Laura Gutman: ‘O que significa ser uma boa mãe? Boa para quem?’

Para a psicanalista argentina, o "maternar" é uma função e não é obrigatório ter tido um filho biológico para exercê-la

Camilla Hoshino Publicado em 25.05.2016
Garotinha beijando a bochecha de uma mulher.

Resumo

Em entrevista ao Lunetas, a psicanalista argentina Laura Gutman falou sobre adoção, vínculo, maternidade e paternidade.

“O ‘maternar’ é uma função, e não é obrigatório ter tido um filho biológico para exercê-la”, disse a especialista e temas de família, psicopedagoga e autora de livros best-sellers sobre universo da maternidade e os vínculos familiares, Laura Gutman.

Em entrevista ao Lunetas, a especialista, que esteve no Brasil recentemente a convite do projeto Somos Mães de Primeira Viagem para uma palestra, falou sobre adoção, vínculo, maternidade, e paternidade, e explicou também de que maneira as experiências vividas na infância de cada pessoa impactarão suas relações com seus filhos.

Confira a entrevista:

  • Lunetas: Como se dá a conexão com um filho recém adotado? O que você tem a dizer sobre famílias não biológicas?

Laura Gutman: Depende da nossa capacidade de amar. Não tem nenhuma importância se parimos um filho ou se ele chegou à nossa vida. As crianças precisam somente se sentir amadas em todos os sentidos. Isso é tudo.

“Não importa se se trata do pai, de um avô, de uma babá ou de um elefante. Quem estiver disposto a amar uma criança terá a possibilidade de fazê-lo”

  • Lunetas: O que significa ser uma boa mãe? E uma boa mãe adotiva?

Laura Gutman: Não sei o que significa ser uma boa mãe. Boa para quem? O “maternar” é uma função e não é obrigatório ter tido um filho biológico para exercê-la. No máximo, quem pretende amar uma criança, terá que saber sobre o que aconteceu à ela quando nasceu e ao longo de sua infância. Também terá que abordar o nível de desamparo ou de violência à que esteve submetida, para que possa compreendê-la e amá-la.

  • Lunetas: Como o pai pode participar do cuidado com os filhos e estabelecer vínculos com eles?

Laura Gutman: Não importa se se trata do pai, de um avô, de uma babá ou de um elefante. Quem estiver disposto a amar uma criança terá a possibilidade de fazê-lo.

  • Lunetas: Como os pais podem compensar com os filhos o tempo que passam fora de casa enquanto trabalham?

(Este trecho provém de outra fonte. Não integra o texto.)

-- ==== Sys2Proof/Laws/Scan.lean ====
section
/-! SUPPORT. Exact outcomes of the `UT` receive loops on a silent line. -/

namespace Sys2Proof.Machine

open Host

/-- A block with some bytes written over its head (10_state.md R38). -/
def rawOver (l : List Byte) (v : Vector Byte 33) : Vector Byte 33 :=
  Vector.ofFn fun i => if i.val < l.length then byteAt l i.val else v[i]

theorem rawOver_getElem (l : List Byte) (v : Vector Byte 33) (i : Nat) (hi : i < 33) :
    (rawOver l v)[i] = if i < l.length then byteAt l i else v[i] := by
  simp only [rawOver, Vector.getElem_ofFn]; rfl

theorem rawOver_nil (v : Vector Byte 33) : rawOver [] v = v := by
  ext i hi : 1
  rw [rawOver_getElem]; simp

theorem rawOver_set (l : List Byte) (b : Byte) (v : Vector Byte 33) :
    (if l.length < 33 then (rawOver l v).setIfInBounds l.length b else rawOver l v) = rawOver (l ++ [b]) v := by
  have hb : ∀ i, i < l.length → byteAt (l ++ [b]) i = byteAt l i := by
    intro i hi; simp [byteAt, List.getElem?_append, hi]
  have hbl : byteAt (l ++ [b]) l.length = b := by simp [byteAt]
  ext i hi : 1
  rw [rawOver_getElem]
  by_cases h : l.length < 33
  · rw [if_pos h, Vector.getElem_setIfInBounds, rawOver_getElem]
    by_cases e : l.length = i
    · subst e
      rw [if_pos rfl, if_pos (by simp), hbl]
    · rw [if_neg e]
      by_cases h2 : i < l.length
      · rw [if_pos h2, if_pos (by simp; omega), hb _ h2]
      · rw [if_neg h2, if_neg (by simp; omega)]
  · rw [if_neg h, rawOver_getElem, if_pos (by omega), if_pos (by simp; omega), hb _ (by omega)]

/-- The bytes of such a block. -/
theorem rawOver_toList (l : List Byte) (v : Vector Byte 33) :
    (rawOver l v).toList = l.take 33 ++ v.toList.drop l.length := by
  apply List.ext_getElem
  · simp; omega
  · intro i h1 h2
    simp at h1
    rw [Vector.getElem_toList, rawOver_getElem _ _ _ h1, List.getElem_append]
    by_cases h : i < l.length
    · rw [if_pos h, dif_pos (by simp; omega)]; simp [byteAt, h]
    · rw [if_neg h, dif_neg (by simp; omega)]; simp; congr 1; omega

/-- A channel that has received some bytes into an empty chunk. -/
def Ut.rawd (l : List Byte) (u : Ut) : Ut := { u with raw := rawOver l u.raw, rawcnt := min l.length 34 }

theorem Ut.rawd_store (l : List Byte) (b : Byte) (u : Ut) : (Ut.rawd l u).storeRaw b = Ut.rawd (l ++ [b]) u := by
  have h1 := rawOver_set l b u.raw
  have e2 : min (min l.length 34 + 1) 34 = min (l ++ [b]).length 34 := by simp; omega
  have hc : (Ut.rawd l u).rawcnt = min l.length 34 := rfl
  have h3 : (if (Ut.rawd l u).rawcnt < 33 then (Ut.rawd l u).raw.setIfInBounds (Ut.rawd l u).rawcnt b else (Ut.rawd l u).raw) = rawOver (l ++ [b]) u.raw := by
    by_cases h : l.length < 33
    · rw [if_pos h] at h1
      rw [if_pos (by omega), hc, Nat.min_eq_left (by omega)]
      exact h1
    · rw [if_neg h] at h1
      rw [if_neg (by omega)]
      exact h1
  unfold Ut.storeRaw
  rw [h3, hc, e2]
  simp only [Ut.rawd]

theorem Ut.setPort_setPort (u : Ut) (p q : Port) : (u.setPort p).setPort q = u.setPort q := rfl
theorem Ut.storeRaw_setPort (b : Byte) (u : Ut) (p : Port) : (u.setPort p).storeRaw b = (u.storeRaw b).setPort p := rfl

/-- The read loop on a silent line takes what is queued, up to its count (43_ut_frame.md R163). -/
theorem Ut.readLoop_silent (left : Nat) (pre : List Byte) (u : Ut) (p : Port) (hs : p.Silent) :
  Ut.readLoop left ((Ut.rawd pre u).setPort p) = .done ((Ut.rawd (pre ++ p.rxq.take left) u).setPort
     { p with rxq := p.rxq.drop left, hist := p.hist ++ (p.rxq.take left).map (Event.rx .lock) ++ (if left ≤ p.rxq.length then [] else [.timeout .lock]) }) := by
  induction left generalizing pre p with
  | zero => simp [Ut.readLoop]
  | succ left ih =>
    cases hq : p.rxq with
    | nil =>
      simp [Ut.readLoop, Port.rxNext_silent_nil _ _ hs hq, Ut.setPort, Port.record, hq]
    | cons b q =>
      obtain ⟨q', hq', h1⟩ : ∃ q', q' = Port.record { p with rxq := q } (.rx .lock b) ∧ p.rxNext .lock = (.byte b, q') :=
        ⟨_, rfl, Port.rxNext_silent_cons _ _ _ _ hs hq⟩
      have hs' : q'.Silent := by rw [hq']; exact hs
      have e : (((Ut.rawd pre u).setPort p).setPort q').storeRaw b = (Ut.rawd (pre ++ [b]) u).setPort q' := by
        rw [Ut.setPort_setPort, Ut.storeRaw_setPort, Ut.rawd_store]
      simp only [Ut.readLoop, Ut.setPort_port, h1]
      rw [e, ih (pre ++ [b]) q' hs', hq']
      clear ih e h1 hs' hq'
      simp [Port.record, Ut.setPort]
      by_cases hh : left ≤ q.length <;> simp [hh]

theorem Ut.rawd_nil (u : Ut) (h : u.rawcnt = 0) : Ut.rawd [] u = u := by
  simp only [Ut.rawd, rawOver_nil, List.length_nil, Nat.zero_min]
  rw [← h]

/-- `read33()` on a silent line (43_ut_frame.md R163). -/
theorem Ut.read33_silent (u : Ut) (hs : u.port.Silent) :
   u.read33 = .done { u with
     raw := rawOver (u.port.rxq.take 33) u.raw, rawcnt := min u.port.rxq.length 33
     closed := true, status := if 33 ≤ u.port.rxq.length then .ok else .short
     port := { u.port with rxq := u.port.rxq.drop 33, hist := u.port.hist ++ (u.port.rxq.take 33).map (Event.rx .lock) ++ (if 33 ≤ u.port.rxq.length then [] else [Event.timeout .lock]) } } := by
  have h0 := Ut.rawd_nil { u with rawcnt := 0, closed := false } rfl
  have := Ut.readLoop_silent 33 [] { u with rawcnt := 0, closed := false } u.port hs
  rw [h0] at this
  have e : ({ u with rawcnt := 0, closed := false } : Ut).setPort u.port = { u with rawcnt := 0, closed := false } := rfl
  rw [e] at this
  simp only [Ut.read33, this, Res.bind_done]
  have hc : min (u.port.rxq.take 33).length 34 = min u.port.rxq.length 33 := by simp; omega
  have hc2 : min u.port.rxq.length 33 = 33 ↔ 33 ≤ u.port.rxq.length := by omega
  simp only [List.nil_append, Ut.readEnd, Ut.setPort, Ut.rawd, Ut.setStatus, hc, hc2]

/-- A whole block written over another. -/
theorem rawOver_full (l : List Byte) (v w : Vector Byte 33) (h : w.toList = l) : rawOver l v = w := by
  apply Vector.toList_inj.1
  have : l.length = 33 := by rw [← h]; simp
  rw [rawOver_toList, List.take_of_length_le (by omega), List.drop_eq_nil_of_le (by simp; omega), h]; simp

theorem Ut.listenTimeout_chunk (n : Nat) (u : Ut) (h : 0 < u.rawcnt) : u.listenTimeout n = { u.setStatus .chunk with closed := true } := by
  rw [Ut.listenTimeout, if_pos h]

/-- The byte scan on a silent line with a byte received or queued takes all of it and ends with the chunk
(43_ut_frame.md R168). -/
theorem Ut.scan_silent (p : Straps) (fuel : Nat) (pre l : List Byte) (u : Ut) (q : Port) (hs : q.Silent) (hq : q.rxq = l) (hf : l.length < fuel)
   (hcl : u.closed = false) (hne : pre ++ l ≠ []) :
  Ut.scan p fuel ((Ut.rawd pre u).setPort q) = .done ({ (Ut.rawd (pre ++ l) u) with
    idle := if l = [] then u.idle else 0, hint := if l = [] then u.hint else false, closed := true, status := .chunk, port := { q with rxq := [], hist := q.hist ++ l.map (Event.rx .scan) ++ [.timeout .scan] } }) := by
  induction l generalizing pre q fuel u with
  | nil =>
    obtain ⟨fuel, rfl⟩ : ∃ n, fuel = n + 1 := ⟨fuel - 1, by simp at hf; omega⟩
    have hst : ((Ut.rawd pre u).setPort q).listenStart = (Ut.rawd pre u).setPort q := by
      rw [Ut.listenStart, if_neg (by simp [Ut.rawd, hcl])]
    have hc : 0 < (Ut.rawd pre u).rawcnt := by
      have : 0 < pre.length := List.length_pos_of_ne_nil (by simpa using hne)
      show 0 < min pre.length 34; omega
    have h1 : ((Ut.rawd pre u).setPort q).listen p = .done ({ (Ut.rawd pre u) with closed := true, status := .chunk, port := { q with hist := q.hist ++ [.timeout .scan] } }) := by
      rw [Ut.listen, hst]
      simp only [Ut.setPort_port, Port.rxNext_silent_nil _ _ hs hq, Ut.setPort_setPort]
      rw [Ut.listenTimeout_chunk]
      swap
      · exact hc
      simp [Ut.setPort, Ut.setStatus, Port.record]
    rw [Ut.scan, h1]
    simp [Ut.rawd, hq]
  | cons b l ih =>
    obtain ⟨fuel, rfl⟩ : ∃ n, fuel = n + 1 := ⟨fuel - 1, by simp at hf; omega⟩
    have hst : ((Ut.rawd pre u).setPort q).listenStart = (Ut.rawd pre u).setPort q := by
      rw [Ut.listenStart, if_neg (by simp [Ut.rawd, hcl])]
    obtain ⟨q', hq', h1⟩ : ∃ q', q' = Port.record { q with rxq := l } (.rx .scan b) ∧ q.rxNext .scan = (.byte b, q') :=
      ⟨_, rfl, Port.rxNext_silent_cons _ _ _ _ hs hq⟩
    have hs' : q'.Silent := by rw [hq']; exact hs
    have hql : q'.rxq = l := by rw [hq']; rfl
    let u' : Ut := { u with idle := 0, hint := false, status := .accum }
    have e : ((Ut.rawd pre u).setPort q).listen p = .done ((Ut.rawd (pre ++ [b]) u').setPort q') := by
      rw [Ut.listen, hst]
      simp only [Ut.setPort_port, h1, Ut.setPort_setPort, Ut.listenByte, Ut.storeRaw_setPort, Ut.rawd_store]
      simp only [Ut.rawd, Ut.setPort, Ut.setStatus, u']
    rw [Ut.scan, e]
    simp only [Res.bind_done]
    rw [if_pos (by rfl), ih fuel (pre ++ [b]) u' q' hs' hql (by simp at hf; omega) hcl (by simp), hq']
    simp [Port.record, Ut.rawd, u']

/-- Bytes written over the same bytes leave a block as it is: an open chunk is what it has received. -/
theorem rawOver_self (l : List Byte) (v : Vector Byte 33)
    (h : ∀ i, i < 33 → i < l.length → byteAt l i = v.toList.getD i 0) : rawOver l v = v := by
  ext i hi : 1
  rw [rawOver_getElem]
  split
  · rw [h i hi ‹_›]; simp [List.getD, hi]
  · rfl

/-- A scan begins as its first `listen()` does, by starting a new chunk after a closed one (43_ut_frame.md R161). -/
theorem Ut.scan_listenStart (p : Straps) (u : Ut) (fuel : Nat) (hf : 0 < fuel) :
    Ut.scan p fuel u = Ut.scan p fuel u.listenStart := by
  obtain ⟨n, rfl⟩ : ∃ n, fuel = n + 1 := ⟨fuel - 1, by omega⟩
  have e : u.listenStart.listenStart = u.listenStart := by unfold Ut.listenStart; split <;> simp_all
  rw [Ut.scan, Ut.scan, Ut.listen, Ut.listen, e]

/-- A scan over bytes that never pause does not end (43_ut_frame.md R177 (d)). -/
theorem Ut.scan_endless (p : Straps) (fuel : Nat) (u : Ut) (hb : u.port.broken = false) (he : u.port.Endless) :
    ∃ d, Ut.scan p fuel u = .stuck d := by
  induction fuel generalizing u with
  | zero => exact ⟨u, rfl⟩
  | succ n ih =>
    obtain ⟨b, q, h, hqb, hqe, _⟩ := Port.rxNext_endless u.port .scan hb he
    have hl : u.listen p = .done ((u.listenStart.setPort q).listenByte b) := by
      rw [Ut.listen, Ut.listenStart_port, h]
    rw [Ut.scan, hl, Res.bind_done, if_pos (by rfl)]
    exact ih _ hqb hqe

/-- Nor does a synchronizer that scans. -/
theorem Ut.sync_endless (p : Straps) (u : Ut) (hm : u.mode = .resync) (hb : u.port.broken = false)
    (he : u.port.Endless) : ∃ d, u.sync p = .stuck d := by
  obtain ⟨d, h⟩ := Ut.scan_endless p (u.port.supply + 1) u hb he
  exact ⟨d, by simp only [Ut.sync, hm, h, Res.bind_stuck]⟩

end Sys2Proof.Machine
end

Laura Gutman: As crianças precisam somente sentir nossa proximidade emocional. Necessitam registrar que estamos sutilmente presentes e atentos para facilitar suas vidas, que estamos com a alma disposta a protegê-los, acariciá-los e tratá-los com carinho. Não importa o tempo que estamos trabalhando.

“A única coisa que importa é – quando voltamos para casa – assegurar toda nossa disponibilidade afetiva e nossos recursos em prol de suas necessidades, como assunto prioritário”

  • Lunetas: Como a nossa infância interfere na relação com nossos filhos?

Laura Gutman: Abordar e compreender nossa infância é a chave para toda a compreensão posterior de nós mesmos. Sem essa abordagem, é impossível sentir verdadeiramente nossos filhos. A primeira tarefa, insisto – e isso está descrito em todos meus livros – é abordar uma indagação pessoal.

Eu desenvolvi um sistema ao qual chamei “A Biografia Humana” através do qual podemos vislumbrar nossas experiências infantis reais, que podem ser muito diferentes ao que acreditamos lembrar. Sem um olhar amplo, honesto e livre de interpretações, não seremos capazes de reconhecer nossas habilidades e nossos obstáculos. Logo, essa mesma incapacidade vai refletir na distância que existe entre nossas boas intenções a respeito de nossos filhos e as cenas cotidianas concretas.

  • Lunetas: Pelos países que já visitou como você acha que as políticas públicas podem contribuir para que pais e mães tenham vínculos fortalecidos com seus filhos?

Laura Gutman: Eu acredito que as políticas públicas quase não tem incidência nos vínculos afetivos íntimos entre pais e filhos. Insisto em falar de vínculos íntimos. Se é intimo, não é público. A boa noticia é que mudar para o bem, depende de cada um de nós, não temos que esperar que ninguém mude o entorno.